▶ [Task instructions]:
The records follow. Count the lines holding "DEFINITION" and give only the number.

▶ [The input]:

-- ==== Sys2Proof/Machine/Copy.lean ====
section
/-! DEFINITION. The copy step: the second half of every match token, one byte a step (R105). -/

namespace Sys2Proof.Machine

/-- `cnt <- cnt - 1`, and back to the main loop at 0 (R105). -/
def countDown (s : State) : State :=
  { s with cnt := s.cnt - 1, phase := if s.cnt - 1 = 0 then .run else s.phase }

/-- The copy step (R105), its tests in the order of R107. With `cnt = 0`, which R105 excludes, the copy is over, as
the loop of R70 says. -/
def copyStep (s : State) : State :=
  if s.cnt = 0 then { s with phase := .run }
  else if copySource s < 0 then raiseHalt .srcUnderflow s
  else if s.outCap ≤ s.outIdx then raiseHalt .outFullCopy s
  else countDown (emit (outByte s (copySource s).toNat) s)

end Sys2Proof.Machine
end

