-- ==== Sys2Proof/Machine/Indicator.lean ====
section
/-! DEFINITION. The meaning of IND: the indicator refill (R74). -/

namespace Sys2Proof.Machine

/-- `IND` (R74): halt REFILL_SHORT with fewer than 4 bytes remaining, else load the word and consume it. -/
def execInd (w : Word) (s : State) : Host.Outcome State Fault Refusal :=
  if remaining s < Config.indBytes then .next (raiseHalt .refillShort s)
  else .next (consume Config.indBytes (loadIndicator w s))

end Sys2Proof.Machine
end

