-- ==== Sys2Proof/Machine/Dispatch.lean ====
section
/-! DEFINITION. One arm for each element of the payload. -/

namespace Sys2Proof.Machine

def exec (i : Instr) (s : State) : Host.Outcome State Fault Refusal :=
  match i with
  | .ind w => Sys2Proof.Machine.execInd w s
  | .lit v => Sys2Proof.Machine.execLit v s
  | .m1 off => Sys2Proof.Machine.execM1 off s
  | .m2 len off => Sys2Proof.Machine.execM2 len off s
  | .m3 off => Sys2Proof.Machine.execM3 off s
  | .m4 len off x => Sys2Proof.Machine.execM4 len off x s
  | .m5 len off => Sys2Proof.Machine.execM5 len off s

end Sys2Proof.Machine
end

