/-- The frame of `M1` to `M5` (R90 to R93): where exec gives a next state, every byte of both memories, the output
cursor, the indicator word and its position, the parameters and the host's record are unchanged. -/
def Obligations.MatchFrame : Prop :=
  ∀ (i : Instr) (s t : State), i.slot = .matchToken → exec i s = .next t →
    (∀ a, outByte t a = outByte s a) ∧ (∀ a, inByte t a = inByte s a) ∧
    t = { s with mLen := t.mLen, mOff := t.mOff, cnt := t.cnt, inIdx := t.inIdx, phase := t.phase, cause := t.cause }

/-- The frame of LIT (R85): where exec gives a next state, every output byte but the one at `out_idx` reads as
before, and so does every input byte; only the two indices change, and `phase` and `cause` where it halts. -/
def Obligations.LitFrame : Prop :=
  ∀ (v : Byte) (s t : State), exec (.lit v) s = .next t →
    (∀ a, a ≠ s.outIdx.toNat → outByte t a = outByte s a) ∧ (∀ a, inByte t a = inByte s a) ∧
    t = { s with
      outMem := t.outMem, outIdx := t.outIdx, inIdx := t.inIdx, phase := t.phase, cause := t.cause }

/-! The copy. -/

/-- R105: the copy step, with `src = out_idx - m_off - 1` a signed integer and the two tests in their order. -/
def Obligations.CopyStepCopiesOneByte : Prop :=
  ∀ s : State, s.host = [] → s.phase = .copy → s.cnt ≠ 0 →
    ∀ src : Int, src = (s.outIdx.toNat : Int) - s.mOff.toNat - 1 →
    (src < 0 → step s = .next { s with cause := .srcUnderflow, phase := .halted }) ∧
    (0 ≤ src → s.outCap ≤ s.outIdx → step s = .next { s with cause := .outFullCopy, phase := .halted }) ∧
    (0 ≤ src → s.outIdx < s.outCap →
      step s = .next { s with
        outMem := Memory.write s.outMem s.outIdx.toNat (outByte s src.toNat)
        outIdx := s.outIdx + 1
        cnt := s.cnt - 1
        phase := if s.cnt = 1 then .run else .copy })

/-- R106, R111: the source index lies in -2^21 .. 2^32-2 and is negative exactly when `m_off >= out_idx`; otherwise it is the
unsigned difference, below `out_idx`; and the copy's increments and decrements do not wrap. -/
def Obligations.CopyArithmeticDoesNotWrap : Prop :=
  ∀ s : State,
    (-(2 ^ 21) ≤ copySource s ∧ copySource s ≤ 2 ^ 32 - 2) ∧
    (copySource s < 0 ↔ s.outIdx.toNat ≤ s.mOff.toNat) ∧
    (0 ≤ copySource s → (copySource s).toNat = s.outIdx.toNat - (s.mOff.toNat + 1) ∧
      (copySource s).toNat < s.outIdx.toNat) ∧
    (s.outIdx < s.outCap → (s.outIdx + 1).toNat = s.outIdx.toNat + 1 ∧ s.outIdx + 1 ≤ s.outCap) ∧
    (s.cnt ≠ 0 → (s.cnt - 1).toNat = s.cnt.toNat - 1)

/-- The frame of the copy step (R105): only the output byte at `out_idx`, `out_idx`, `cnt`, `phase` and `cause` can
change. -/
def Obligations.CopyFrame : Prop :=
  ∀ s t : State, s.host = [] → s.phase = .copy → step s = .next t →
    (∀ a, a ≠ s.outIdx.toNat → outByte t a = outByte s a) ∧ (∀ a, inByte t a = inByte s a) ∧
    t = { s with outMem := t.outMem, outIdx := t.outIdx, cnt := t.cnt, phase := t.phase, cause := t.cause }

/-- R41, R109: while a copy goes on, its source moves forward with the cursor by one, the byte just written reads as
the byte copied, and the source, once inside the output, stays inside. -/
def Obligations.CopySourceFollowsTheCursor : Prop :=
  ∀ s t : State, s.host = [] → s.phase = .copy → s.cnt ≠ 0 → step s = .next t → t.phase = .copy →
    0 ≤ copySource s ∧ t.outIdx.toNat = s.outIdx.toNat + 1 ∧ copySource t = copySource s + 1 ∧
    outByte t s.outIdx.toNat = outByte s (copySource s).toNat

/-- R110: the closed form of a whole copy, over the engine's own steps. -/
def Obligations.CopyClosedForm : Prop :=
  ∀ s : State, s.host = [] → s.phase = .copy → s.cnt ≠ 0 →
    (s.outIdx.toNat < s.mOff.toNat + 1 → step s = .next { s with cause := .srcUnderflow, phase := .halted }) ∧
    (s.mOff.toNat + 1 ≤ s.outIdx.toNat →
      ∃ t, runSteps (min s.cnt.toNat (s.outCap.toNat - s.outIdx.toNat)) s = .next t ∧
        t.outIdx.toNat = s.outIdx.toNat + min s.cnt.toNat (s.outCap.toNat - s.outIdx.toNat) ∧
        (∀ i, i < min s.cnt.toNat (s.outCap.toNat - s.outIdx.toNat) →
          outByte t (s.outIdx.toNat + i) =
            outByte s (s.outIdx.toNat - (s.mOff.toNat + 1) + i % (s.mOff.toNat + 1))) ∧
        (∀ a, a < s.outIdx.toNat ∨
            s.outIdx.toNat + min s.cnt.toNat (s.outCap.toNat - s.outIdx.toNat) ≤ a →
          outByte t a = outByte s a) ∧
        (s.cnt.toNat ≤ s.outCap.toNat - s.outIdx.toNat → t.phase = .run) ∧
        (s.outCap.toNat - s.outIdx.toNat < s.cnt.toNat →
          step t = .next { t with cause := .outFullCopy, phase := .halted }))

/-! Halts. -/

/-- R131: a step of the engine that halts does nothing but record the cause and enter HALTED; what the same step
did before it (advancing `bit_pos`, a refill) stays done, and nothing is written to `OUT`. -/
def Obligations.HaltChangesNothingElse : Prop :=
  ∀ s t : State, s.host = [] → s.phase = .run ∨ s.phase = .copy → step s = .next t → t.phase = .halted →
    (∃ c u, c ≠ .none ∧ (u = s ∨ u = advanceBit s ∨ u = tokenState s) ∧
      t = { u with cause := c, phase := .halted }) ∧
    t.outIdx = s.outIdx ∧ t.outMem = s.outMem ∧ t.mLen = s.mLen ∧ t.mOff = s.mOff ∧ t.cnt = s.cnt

==

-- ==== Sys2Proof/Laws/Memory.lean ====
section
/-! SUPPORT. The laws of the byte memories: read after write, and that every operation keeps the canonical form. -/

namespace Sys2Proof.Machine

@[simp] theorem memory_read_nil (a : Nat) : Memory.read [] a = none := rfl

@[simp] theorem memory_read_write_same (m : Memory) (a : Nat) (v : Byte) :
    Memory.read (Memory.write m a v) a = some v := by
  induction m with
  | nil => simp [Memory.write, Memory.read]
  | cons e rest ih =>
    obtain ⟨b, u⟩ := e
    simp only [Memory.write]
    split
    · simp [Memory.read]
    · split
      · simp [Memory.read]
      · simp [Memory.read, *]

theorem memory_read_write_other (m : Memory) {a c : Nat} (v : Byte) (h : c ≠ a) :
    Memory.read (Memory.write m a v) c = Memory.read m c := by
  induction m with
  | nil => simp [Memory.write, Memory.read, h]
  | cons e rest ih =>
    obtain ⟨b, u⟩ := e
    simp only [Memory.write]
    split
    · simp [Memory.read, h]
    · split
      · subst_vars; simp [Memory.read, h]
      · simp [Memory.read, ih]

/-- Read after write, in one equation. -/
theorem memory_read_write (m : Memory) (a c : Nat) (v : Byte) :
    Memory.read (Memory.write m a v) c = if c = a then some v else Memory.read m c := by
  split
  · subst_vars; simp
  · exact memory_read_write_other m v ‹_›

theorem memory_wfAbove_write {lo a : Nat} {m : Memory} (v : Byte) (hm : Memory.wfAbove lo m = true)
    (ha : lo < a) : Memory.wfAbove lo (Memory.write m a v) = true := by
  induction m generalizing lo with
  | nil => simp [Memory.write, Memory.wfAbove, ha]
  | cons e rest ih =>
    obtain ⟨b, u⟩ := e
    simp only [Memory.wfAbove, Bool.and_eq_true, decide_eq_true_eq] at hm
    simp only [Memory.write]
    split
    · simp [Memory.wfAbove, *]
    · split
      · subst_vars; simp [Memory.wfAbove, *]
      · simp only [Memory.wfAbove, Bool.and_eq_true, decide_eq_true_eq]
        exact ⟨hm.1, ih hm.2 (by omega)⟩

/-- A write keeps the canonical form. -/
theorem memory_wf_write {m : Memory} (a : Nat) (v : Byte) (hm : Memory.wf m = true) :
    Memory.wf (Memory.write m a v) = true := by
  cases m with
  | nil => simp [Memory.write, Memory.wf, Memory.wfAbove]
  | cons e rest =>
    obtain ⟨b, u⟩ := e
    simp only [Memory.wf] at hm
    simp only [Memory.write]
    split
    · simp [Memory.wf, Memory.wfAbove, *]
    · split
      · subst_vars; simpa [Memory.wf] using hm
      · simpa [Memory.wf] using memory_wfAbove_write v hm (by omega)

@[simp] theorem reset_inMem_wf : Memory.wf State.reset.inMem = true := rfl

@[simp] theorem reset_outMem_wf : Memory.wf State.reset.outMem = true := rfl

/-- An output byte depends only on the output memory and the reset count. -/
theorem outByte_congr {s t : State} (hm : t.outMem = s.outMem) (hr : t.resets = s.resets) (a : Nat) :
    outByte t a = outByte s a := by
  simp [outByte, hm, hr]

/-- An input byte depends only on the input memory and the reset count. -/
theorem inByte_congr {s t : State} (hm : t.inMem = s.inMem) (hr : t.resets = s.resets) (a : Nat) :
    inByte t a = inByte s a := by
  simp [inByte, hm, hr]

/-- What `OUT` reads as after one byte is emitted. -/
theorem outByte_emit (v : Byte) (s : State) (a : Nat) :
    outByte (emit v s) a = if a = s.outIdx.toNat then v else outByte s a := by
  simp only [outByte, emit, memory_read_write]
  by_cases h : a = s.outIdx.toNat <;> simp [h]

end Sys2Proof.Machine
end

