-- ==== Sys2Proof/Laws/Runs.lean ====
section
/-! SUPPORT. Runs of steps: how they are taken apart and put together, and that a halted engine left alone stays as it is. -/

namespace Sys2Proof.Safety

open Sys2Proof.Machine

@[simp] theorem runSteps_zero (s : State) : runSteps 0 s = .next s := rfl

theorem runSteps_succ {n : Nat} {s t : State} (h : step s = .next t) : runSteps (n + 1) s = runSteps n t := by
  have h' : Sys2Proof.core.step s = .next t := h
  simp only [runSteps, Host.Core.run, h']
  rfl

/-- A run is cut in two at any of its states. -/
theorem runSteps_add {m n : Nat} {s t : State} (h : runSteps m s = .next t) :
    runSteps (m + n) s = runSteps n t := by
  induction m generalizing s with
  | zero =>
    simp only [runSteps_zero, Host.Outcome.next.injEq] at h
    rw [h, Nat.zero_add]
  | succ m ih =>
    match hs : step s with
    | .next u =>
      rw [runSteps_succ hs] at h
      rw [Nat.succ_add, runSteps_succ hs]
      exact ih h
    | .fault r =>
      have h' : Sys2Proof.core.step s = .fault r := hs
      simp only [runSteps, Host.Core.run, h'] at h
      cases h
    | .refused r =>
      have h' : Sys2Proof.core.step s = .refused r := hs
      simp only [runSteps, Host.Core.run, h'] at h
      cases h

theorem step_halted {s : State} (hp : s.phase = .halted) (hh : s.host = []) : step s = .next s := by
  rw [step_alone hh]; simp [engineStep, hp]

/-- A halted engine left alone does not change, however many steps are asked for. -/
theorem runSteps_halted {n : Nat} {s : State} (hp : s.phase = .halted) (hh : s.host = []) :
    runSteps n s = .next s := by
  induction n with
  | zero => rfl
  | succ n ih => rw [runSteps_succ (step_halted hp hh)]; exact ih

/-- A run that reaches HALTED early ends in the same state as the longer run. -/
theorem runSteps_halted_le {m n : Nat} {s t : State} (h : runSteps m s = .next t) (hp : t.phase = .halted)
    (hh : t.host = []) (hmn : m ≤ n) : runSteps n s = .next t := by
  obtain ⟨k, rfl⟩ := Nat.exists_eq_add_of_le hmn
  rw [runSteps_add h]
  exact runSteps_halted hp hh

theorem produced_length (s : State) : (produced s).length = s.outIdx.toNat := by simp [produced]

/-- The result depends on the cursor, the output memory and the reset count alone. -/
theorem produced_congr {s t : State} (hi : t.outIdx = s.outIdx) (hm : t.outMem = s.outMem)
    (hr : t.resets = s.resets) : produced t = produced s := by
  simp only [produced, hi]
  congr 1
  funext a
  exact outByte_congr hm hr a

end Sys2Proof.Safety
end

▶ [Solution to this problem]:
3